14. Children’s Privacy (COPPA)

Our app and website are not directed to children under 13. We do not knowingly collect data from users under 13. If discovered, such data will be deleted immediately.

15. US Users (CCPA)

While not legally required, we voluntarily offer:

  • Information about categories and sources of collected personal data
  • Right to request deletion (e.g., unsubscribe from newsletter)
  • We never “sell” personal data

16. Data Security

We implement security measures per Art. 32 GDPR (technical and organizational safeguards). This includes encryption, access controls, data minimization, and regular monitoring.
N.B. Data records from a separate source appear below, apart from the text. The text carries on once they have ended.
/-- One burst of `k` records or a frame is read, and written with zeros to its end; `last` is the code with
which the descriptor ends after it (R407–R409). -/
def State.burst (s : State) (n k : Nat) (last : Option Nat) : State :=
  let u := s.dc n
  let r := s.dmaGather n (s.burstPlaces n k)
  if r.2.1 ≠ 0 then r.1.dmaEnds n r.2.1
  else
    let s := r.1.burstTaken n k
    let got := r.2.2
    let w := s.dmaWrite n u.dspace (u.dst + u.moved) (got ++ List.replicate (u.stride - got.length) 0)
    if w.2 ≠ 0 then w.1.dmaEnds n w.2
    else
      let s := w.1.dmaMoved n got.length (u.dst + u.moved + u.stride - 4)
        (if last.isSome then last else if u.len ≤ u.moved + got.length then some 0 else none)
      s.setDmaState n (if (s.dc n).code.isNone && !s.paceAsked n u then 3 else 1)

/-- DMA_PACED_BURST: a burst whose request is asserted moves; after a FLUSH, the records that are left
(R407, R409). -/
def doDmaPacedBurst (n : Nat) (s : State) : State :=
  let u := s.dc n
  let k := if s.paceAsked n u then 4 * u.paceBurst else s.ringHeld u.paceCh
  s.whenDue ((s.dmaState n == 1 || s.dmaState n == 3) && u.desc.isSome && u.code.isNone && u.paceKind != 0 &&
      u.paused.isNone && u.cut.isNone && (s.paceAsked n u || u.flushReq) && !s.placesHeld (s.burstPlaces n k)) fun s =>
    if s.paceAsked n u then s.burst n (4 * u.paceBurst) none
    else if s.ringHeld u.paceCh = 0 then s.dmaEnds n 2
    else s.burst n (s.ringHeld u.paceCh) (some 2)
/-- Meaning of DMA_PACED_BURST. -/
def execDmaPacedBurst (n : Fin 16) (s : State) : Host.Outcome State Fault Refusal := .next (doDmaPacedBurst n.val s)

/-- DMA_PACE_WITHDRAW: the request was withdrawn in a burst that had read `valid` bytes, each an access as any other
(R391, R397, R408). -/
def doDmaPaceWithdraw (n valid : Nat) (s : State) : State :=
  let u := s.dc n
  match u.cut with
  | none => s
  | some (places, bytes) =>
    let l := cutPlaces valid places
    s.whenDue ((s.dmaState n == 1 || s.dmaState n == 3) && u.code.isNone && decide (valid ≤ bytes.length) &&
        !s.placesHeld l) fun s =>
      let s := if u.paceKind = 2 then s.wrN (Reg.DMA_PIDX n) 0 else s
      let r := s.dmaGather n l
      if r.2.1 ≠ 0 then r.1.dmaEnds n r.2.1
      else
        let w := r.1.dmaWrite n u.dspace (u.dst + u.moved) (bytes.take valid ++ List.replicate (u.stride - valid) 0)
        if w.2 ≠ 0 then w.1.dmaEnds n w.2
        else (w.1.dmaMoved n valid (u.dst + u.moved + u.stride - 4) (some 1)).setDmaState n 1
/-- Meaning of DMA_PACE_WITHDRAW. -/
def execDmaPaceWithdraw (n : Fin 16) (valid : BitVec 32) (s : State) : Host.Outcome State Fault Refusal :=
  .next (doDmaPaceWithdraw n.val valid.toNat s)

/-! ### Commands (R410) -/

/-- DMA_START (R410, R484). -/
def doDmaStart (dom n : Nat) (s : State) : State :=
  s.hostWrite dom (Reg.DMA_CMD n) fun s =>
    if s.modHeld || !(s.dmaState n == 0 || s.dmaState n == 5) || decide (2 ≤ s.descSpace n) then s.noteReg dom (Reg.DMA_CMD n)
    else
      let s := (s.setDc n {}).wrWide (Reg.DMA_CUR_LO n) 2 (s.rdWide (Reg.DMA_HEAD_LO n) 2)
      let s := ((s.wrN (Reg.DMA_PIDX n) 0).wrWide (Reg.DMA_BYTES_LO n) 2 0).wrN (Reg.DMA_DONE_CNT n) 0
      let s := (s.wrN (Reg.DMA_ERR n) 0).wrWide (Reg.DMA_ERR_ADDR_LO n) 2 0
      s.setDmaState n 1
/-- Meaning of DMA_START. -/
def execDmaStart (dom n : Fin 16) (s : State) : Host.Outcome State Fault Refusal := .next (doDmaStart dom.val n.val s)

/-- STOP (R410): a descriptor in service completes with ABORTED; a channel that has none is IDLE at once. -/
def State.dmaStopNow (s : State) (n : Nat) : State :=
  let u := s.dc n
  if u.desc.isSome && (s.dmaState n == 1 || s.dmaState n == 3 || s.dmaState n == 4) then
    let s := s.setDc n { u with stopReq := true, code := some (u.code.getD 3) }
    if s.dmaState n = 3 then s.setDmaState n 1 else s
  else s.dmaIdle n

/-- DMA_STOP. -/
def doDmaStop (dom n : Nat) (s : State) : State := s.hostWrite dom (Reg.DMA_CMD n) fun s => s.dmaStopNow n
/-- Meaning of DMA_STOP. -/
def execDmaStop (dom n : Fin 16) (s : State) : Host.Outcome State Fault Refusal := .next (doDmaStop dom.val n.val s)

/-- DOORBELL (R410). -/
def doDoorbell (dom n : Nat) (s : State) : State :=
  s.hostWrite dom (Reg.DMA_CMD n) fun s => if s.dmaState n = 2 then s.setDmaState n 1 else s
/-- Meaning of DOORBELL. -/
def execDoorbell (dom n : Fin 16) (s : State) : Host.Outcome State Fault Refusal := .next (doDoorbell dom.val n.val s)

/-- FLUSH (R409): a paced descriptor of KIND 1 in service takes what is left and ends; else a NOTE fault. -/
def doFlush (dom n : Nat) (s : State) : State :=
  s.hostWrite dom (Reg.DMA_CMD n) fun s =>
    let u := s.dc n
    if u.paceKind = 1 ∧ u.code.isNone then s.setDc n { u with flushReq := true } else s.noteReg dom (Reg.DMA_CMD n)
/-- Meaning of FLUSH. -/
def execFlush (dom n : Fin 16) (s : State) : Host.Outcome State Fault Refusal := .next (doFlush dom.val n.val s)

/-- DMA_CMD_INVALID: an undefined OP is discarded with a NOTE fault (R414). -/
def doDmaCmdInvalid (dom n : Nat) (v : Word) (s : State) : State :=
  s.hostWrite dom (Reg.DMA_CMD n) fun s =>
    if 1 ≤ fld v 2 0 ∧ fld v 2 0 ≤ 4 then s else s.noteReg dom (Reg.DMA_CMD n)
/-- Meaning of DMA_CMD_INVALID. -/
def execDmaCmdInvalid (dom n : Fin 16) (v : Word) (s : State) : Host.Outcome State Fault Refusal :=
  .next (doDmaCmdInvalid dom.val n.val v s)

/-! ### Pauses of a whole structure load (R412) -/

/-- The channel pauses where it stands; an unpaced descriptor in service completes first, and so does a burst whose request
is withdrawn, with its descriptor (R408). -/
def State.dmaPause (s : State) (n : Nat) : State :=
  let st := s.dmaState n
  if st = 0 ∨ st = 5 then s
  else
    let s := s.setDc n { s.dc n with paused := some (if (s.dc n).cut.isSome then 1 else st) }
    let u := s.dc n
    if u.cut.isSome || (st == 1 && u.desc.isSome && (u.paceKind == 0 || u.code.isSome)) then s else s.setDmaState n 4

/-- The load has ended: the channel goes on as before. -/
def State.dmaUnpause (s : State) (n : Nat) : State :=
  let u := s.dc n
  match u.paused with
  | none => s
  | some st =>
    let s := s.setDc n { u with paused := none }
    if s.dmaState n = 4 then s.setDmaState n st else s

end Sys2Proof.Machine
end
No method is 100% secure; data transmission via internet inherently involves risks.

17. Changes to this Policy

We may update this Privacy Policy to reflect changes in law or our services. The latest version is published on our website and within the app.

18. Contact

For any privacy-related questions, or if you wish to exercise your rights: idyation GmbH, Käthe-Kollwitz-Ring 2, 40822 Mettmann, Germany; Email: info@highfivecontacts.com

This Policy applies equally to our website (www.highfivecontacts.com), iOS/macOS apps, and any marketing materials referencing HighFive Contacts.